### Prompt:
Among the entries that follow, find every line with the word "vwin" and list it.

### Material for this exercise:
-- ==== Sys2Proof/Machine/Streams.lean ====
section
/-! DEFINITION. Streams (13 R289 to R303): ports and their pattern generators, STRM.BIND and STRM.END, decisions sent back,
the stream instructions of the loader and storer harts, and the execution of the VU's oldest command. -/

namespace Sys2Proof.Machine

/-! Harts. -/

/-- Number of a hart in its core's map: loader 0 to 3, storer 4 to 7. -/
def hartKey (h : HartId) : Nat := if h.storer then 4 + h.n else h.n
def Core.hart (k : Core) (n : Nat) : Hart := mget .reset k.harts n
def State.hartOf (s : State) (h : HartId) : Hart := (s.core h.core).hart (hartKey h)
def State.updHart (s : State) (h : HartId) (f : Hart → Hart) : State :=
  s.updCore h.core fun k => { k with harts := mset k.harts (hartKey h) (f (k.hart (hartKey h))) }
def Hart.x (h : Hart) (r : Nat) : Word := if r = 0 then 0 else mget 0 h.xs r
def Hart.setX (h : Hart) (r : Nat) (v : Word) : Hart := if r = 0 then h else { h with xs := mset h.xs r v }

/-- On whose behalf a hart acts: no thread's, so that no dispatch has its number. -/
def State.hartBy (s : State) (h : HartId) : By :=
  { eng := if h.storer then 5 else 4, ctx := 0x1F, unit := place h.core, serial := ((s.core h.core).port h.n).serial,
    thread := h.core.thread 0, run := 2 ^ 64 }

/-- A port records its first error. -/
def Port.fail (p : Port) (cls : Nat) : Port :=
  { p with err := true, errcls := if p.err then p.errcls else BitVec.ofNat 4 cls }

/-- An error of a stream: recorded in the port and reported to the launch (R301). The bank is the reporting unit of a PARITY, and Nimbus has
no core (08 R180). -/
def State.streamErr (s : State) (h : HartId) (p cls det : Nat) (a : Word) : State :=
  let b := s.hartBy h
  (s.updPort h.core p fun x => x.fail cls).byReport
    (if cls = 3 ∧ a.toNat / 2 ^ 56 = 0x7E then { b with unit := unitDie h.core.die } else b) cls det a

/-- The hart ends, and its port with it. -/
def State.hartEnd (s : State) (h : HartId) : State :=
  (s.updHart h fun x => { x with ended := true }).updPort h.core h.n fun p =>
    if p.out = h.storer then { p with ended := true } else p

/-- A hart trap (R301): the hart ends and the generator ends. -/
def State.hartTrap (s : State) (h : HartId) (cls det : Nat) (a : Word) : State :=
  ((s.streamErr h h.n cls det a).hartEnd h).updPort h.core h.n fun p =>
    if p.out = h.storer then { p with gend := true } else p

/-- The hart stalls on a translation fault until replay (R295). -/
def State.hartStall (s : State) (h : HartId) (k : Acc1) (a : Word) : State :=
  (s.engFault (s.hartBy h).serial h.core k a).updHart h fun x => { x with stalled := true }

/-- Go on after a hart instruction of `n` bytes. -/
def State.hartNext (s : State) (h : HartId) (n : Nat) (f : Hart → Hart) : State :=
  s.updHart h fun x => { (f x) with pc := x.pc + n }

/-- A hart that may issue. -/
def State.hartOn (s : State) (f : HartId → State) : Res :=
  let h := s.curHart
  let x := s.hartOf h
  if x.ended || x.stalled then .next s else (f h).out

/-! The pattern generator (R291, R292). -/

def Port.control (p : Port) : Nat := leAt p.scb 0 8
def Port.base (p : Port) : Word := w64 (leAt p.scb 8 8)
def Port.ibase (p : Port) : Word := w64 (leAt p.scb 16 8)
def Port.level (p : Port) (n : Nat) : Nat := leAt p.scb (24 + 8 * n) 8
def Port.count (p : Port) (n : Nat) : Nat := fld (p.level n) 48 16
def Port.stride (p : Port) (n : Nat) : Word := (BitVec.ofNat 48 (p.level n)).signExtend 64
def Port.ind (p : Port) : Bool := fld p.control 3 1 == 1
def Port.ilev (p : Port) : Nat := fld p.control 4 2

/-- Increment loop `n` of the coordinates, carrying outwards; none past level 3. Inner loops are set to 0. -/
def Port.bump (p : Port) (ls : List Nat) : Nat → Nat → Option (List Nat)
  | 0, _ => none
  | k + 1, n =>
      if ls.getD n 0 + 1 < p.count n then
        some ((List.range 4).map fun m => if m < n then 0 else if m = n then ls.getD n 0 + 1 else ls.getD m 0)
      else p.bump ls k (n + 1)

/-- Coordinates that follow `ls` in loop `n`. -/
def Port.follows (p : Port) (ls : List Nat) (n : Nat) : Option (List Nat) := p.bump ls (4 - n) n

/-- Address of the block at coordinates whose indirect level holds `t`. -/
def Port.addrAt (p : Port) (ls : List Nat) (t : Option Nat) : Word :=
  (List.range 4).foldl (fun a n =>
    a + w64 (match t with | some v => if n = p.ilev then v else ls.getD n 0 | none => ls.getD n 0) * p.stride n) p.base

/-- Apply a decision to a generator that has generated at least C blocks (R299 items 2 and 3) (DEDUCED, log 53). -/
def Port.decided (p : Port) (d : Decision) : Port :=
  let ref := if d.c = 0 then mget p.ls p.gen 0 else mget p.ls p.gen (d.c - 1)
  let p := { p with
    queue := p.queue.filter fun b => decide (b.seq < d.c)
    held := match p.held with | some n => if n < d.c then some n else none | none => none
    gen := p.gen.filter fun g => decide (g.1 < d.c), badIdx := p.badIdx.filter fun n => decide (n < d.c)
    seq := d.c }
  if d.stop then { p with gend := true }
  else match p.follows ref d.level with
    | some ls => { p with ls := ls, gend := false }
    | none => { p with gend := true }

/-- Apply the late decisions that the blocks generated so far allow; a generator that has ended voids the rest (item 4). -/
def Port.settleLate : Nat → Port → Port
  | 0, p => p
  | n + 1, p =>
      match p.late with
      | [] => p
      | d :: t =>
          if d.c ≤ p.seq then Port.settleLate n (({ p with late := t }).decided d)
          else if p.gend then { p with late := [] }
          else p

/-- A SKIP or STOP takes effect. -/
def Port.decision (p : Port) (stop : Bool) (level : Nat) : Port :=
  let p := { p with dec := p.dec + 1, late := p.late ++ [{ stop := stop, level := level, c := p.claim }] }
  Port.settleLate p.late.length p

/-! Decisions and data sent back (R298). -/

/-- An input port takes an SBQ word: what the store does, or the class and detail of its failure. -/
inductive SbqOut where
  | done (s : State)
  | trap (cls det : Nat)
  | wait

/-- A store of a word to SBQp of a core. -/
def State.sbq (s : State) (c : CoreId) (p : Nat) (v : Word) : SbqOut :=
  let port := (s.core c).port p
  let cmd := bits v 63 62
  let level := bits v 61 60
  let value := bits v 59 0
  if cmd = 3 ∨ (cmd ≠ 1 ∧ level ≠ 0) ∨ (cmd ≠ 0 ∧ value ≠ 0) then .trap 9 7
  else if !port.bound || port.out then .trap 6 7
  else match cmd with
    | 0 =>
        if 8 ≤ port.back.length then .wait
        else .done (s.updPort c p fun x => { x with back := x.back ++ [w64 value] })
    | 1 => .done (s.updPort c p fun x => x.decision false level)
    | _ => .done (s.updPort c p fun x => x.decision true 0)

/-- STRMSTATp (R300). -/
def Core.strmStat (k : Core) (p : Nat) : Word :=
  let x := k.port p
  let ended := (k.hart (if x.out then 4 + p else p)).ended && !x.scb.isEmpty
  w64 (x.claim % 65536 * 2 ^ 48 + x.dec % 65536 * 2 ^ 32 + x.errcls.toNat * 2 ^ 20 + x.queue.length % 16 * 2 ^ 16 +
    b2n x.err * 16 + b2n ended * 8 + b2n (x.gend || (x.out && x.ended)) * 4 + b2n x.out * 2 + b2n x.bound)

/-! STRM.BIND and STRM.END (R293, R294). -/

/-- The limits that R293 puts on an SCB. -/
def scbOk (b : List Byte) : Bool :=
  let c := leAt b 0 8
  let rest := c / 2 ^ 30 == 0 && fld c 12 4 == 0 && fld c 6 2 == 0
  let counts := (List.range 4).all fun n => leAt b (30 + 8 * n) 2 != 0
  rest && counts && fld c 16 1 == 0 && !(fld c 3 1 == 1 && leAt b 16 8 % 4 != 0) && !(fld c 2 1 == 1 && fld c 8 4 != 0)

/-- Bind a port to a register of a window and start its hart. -/
def State.bindPort (s : State) (t : ThreadId) (w r : Nat) (a : Word) (b : List Byte) (ls : List Nat) (claim : Nat) : State :=
  let c := leAt b 0 8
  let p := fld c 0 2
  let out : Bool := fld c 2 1 == 1
  let port : Port := { Port.reset with
    bound := true, out := out, scb := b, scbAddr := a, serial := (s.ctx t).serial, ls := ls, seq := claim, claim := claim
    taken := claim, ended := false, after := (s.ctx t).inFlight, tag := if out then 0 else 0x80 ||| BitVec.ofNat 8 (fld c 8 4) }
  let s := s.updCore t.core fun k => k.setPort p port
  let s := s.updWin t.core w fun x => { x with binds := mset x.binds r p }
  s.updHart ⟨t.core, out, p⟩ fun _ =>
    { xs := [(10, w64 p), (11, a)], pc := fld c 16 14, ended := false, stalled := false }

/-- May a register of a thread's window be bound to a port: a window, at T0 or T1 (R289), the register and the port unbound, and no hart
of the port running? -/
def State.bindable (s : State) (t : ThreadId) (r p : Nat) : Bool :=
  let k := s.core t.core
  s.vwin t != 15 && decide (t.tier < 2) && (mfind (k.win (s.vwin t)).binds r).isNone && !(k.port p).bound && (k.hart p).ended &&
    (k.hart (4 + p)).ended

/-- What STRM.BIND does with the SCB it has read: the first failure of R293's list, or the binding. That a T2 or T3 core has no ports (R289) is part
of the last check (DEDUCED, log 53). -/
def State.bindWith (s : State) (t : ThreadId) (r : Nat) (base : Bool) (at_ : Word) (b : List Byte) (poison : Bool) : Res :=
  let c := leAt b 0 8
  if !scbOk b then .next (s.trap 9 7 at_)
  else if fld c 2 1 = 0 ∧ ((s.core t.core).fmtOf (fld c 8 4)).isNone then .next (s.trap 7 2 at_)
  else if !s.bindable t r (fld c 0 2) then .next (s.trap 6 5 at_)
  else .next ((s.bindPort t (s.vwin t) r at_ b [0, 0, 0, 0] 0).updMe fun x => ((x.consumeAt poison at_).consume base).next 4)

/-- Has a port a STRM.END that is accepted and has not taken effect (R294)? -/
def Core.ending (k : Core) (p : Nat) : Bool :=
  k.vq.any fun m => match m.instr with | .strmEnd _ => (m.keys.map (·.1)).head? == some p | _ => false

/-- Does a STRM.BIND that nothing else fails wait for the port's STRM.END to take effect, after the commands that claimed its blocks
(DEDUCED, log 88)? -/
def State.bindWaits (s : State) (t : ThreadId) (r : Nat) (b : List Byte) : Bool :=
  let p := fld (leAt b 0 8) 0 2
  let k := s.core t.core
  scbOk b && (fld (leAt b 0 8) 2 1 == 1 || (k.fmtOf (fld (leAt b 0 8) 8 4)).isSome) && s.bindable t r p && k.ending p

/-- STRM.BIND: bound at acceptance; the VU reads the SCB after the thread's own accesses to it, and the thread keeps its place among those
parked meanwhile (11 R231; DEDUCED, log 53). -/
def execStrmBind (v : BitVec 2) (a : BitVec 5) (s : State) : Res :=
  let i : Instr := .strmBind v a
  let t := s.cur
  let at_ := s.me.x a.toNat
  let off (s : State) : State := s.updCore t.core fun k => { k with vuWait := k.vuWait.erase t.ctx }
  if !(s.core t.core).vuTakes t.ctx false then .next (s.vuPark i)
  else if at_.toNat / 2 ^ 56 ≠ 0 ∧ at_.toNat / 2 ^ 56 ≠ 0x7F then .next (s.trap 6 1 at_)
  else match s.checkAcc t at_ 64 64 .load with
    | .xfault => .next ((off s).parkX i at_ .load)
    | _ => s.access i at_ 64 64 .load fun loc =>
        s.afterIf (fun p => p.meets loc.key at_ 64) (fun s _ => s.vuPark i) fun s =>
          let g := s.loadLoc t loc at_ 64 none
          if g.1.bindWaits t (12 + v.toNat) g.2.1 then .next (g.1.vuPark i)
          else (off g.1).bindWith t (12 + v.toNat) (g.1.me.xp a.toNat) at_ g.2.1 (g.2.2.any id)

### Solution to this problem:
  s.vwin t != 15 && decide (t.tier < 2) && (mfind (k.win (s.vwin t)).binds r).isNone && !(k.port p).bound && (k.hart p).ended &&
  else .next ((s.bindPort t (s.vwin t) r at_ b [0, 0, 0, 0] 0).updMe fun x => ((x.consumeAt poison at_).consume base).next 4)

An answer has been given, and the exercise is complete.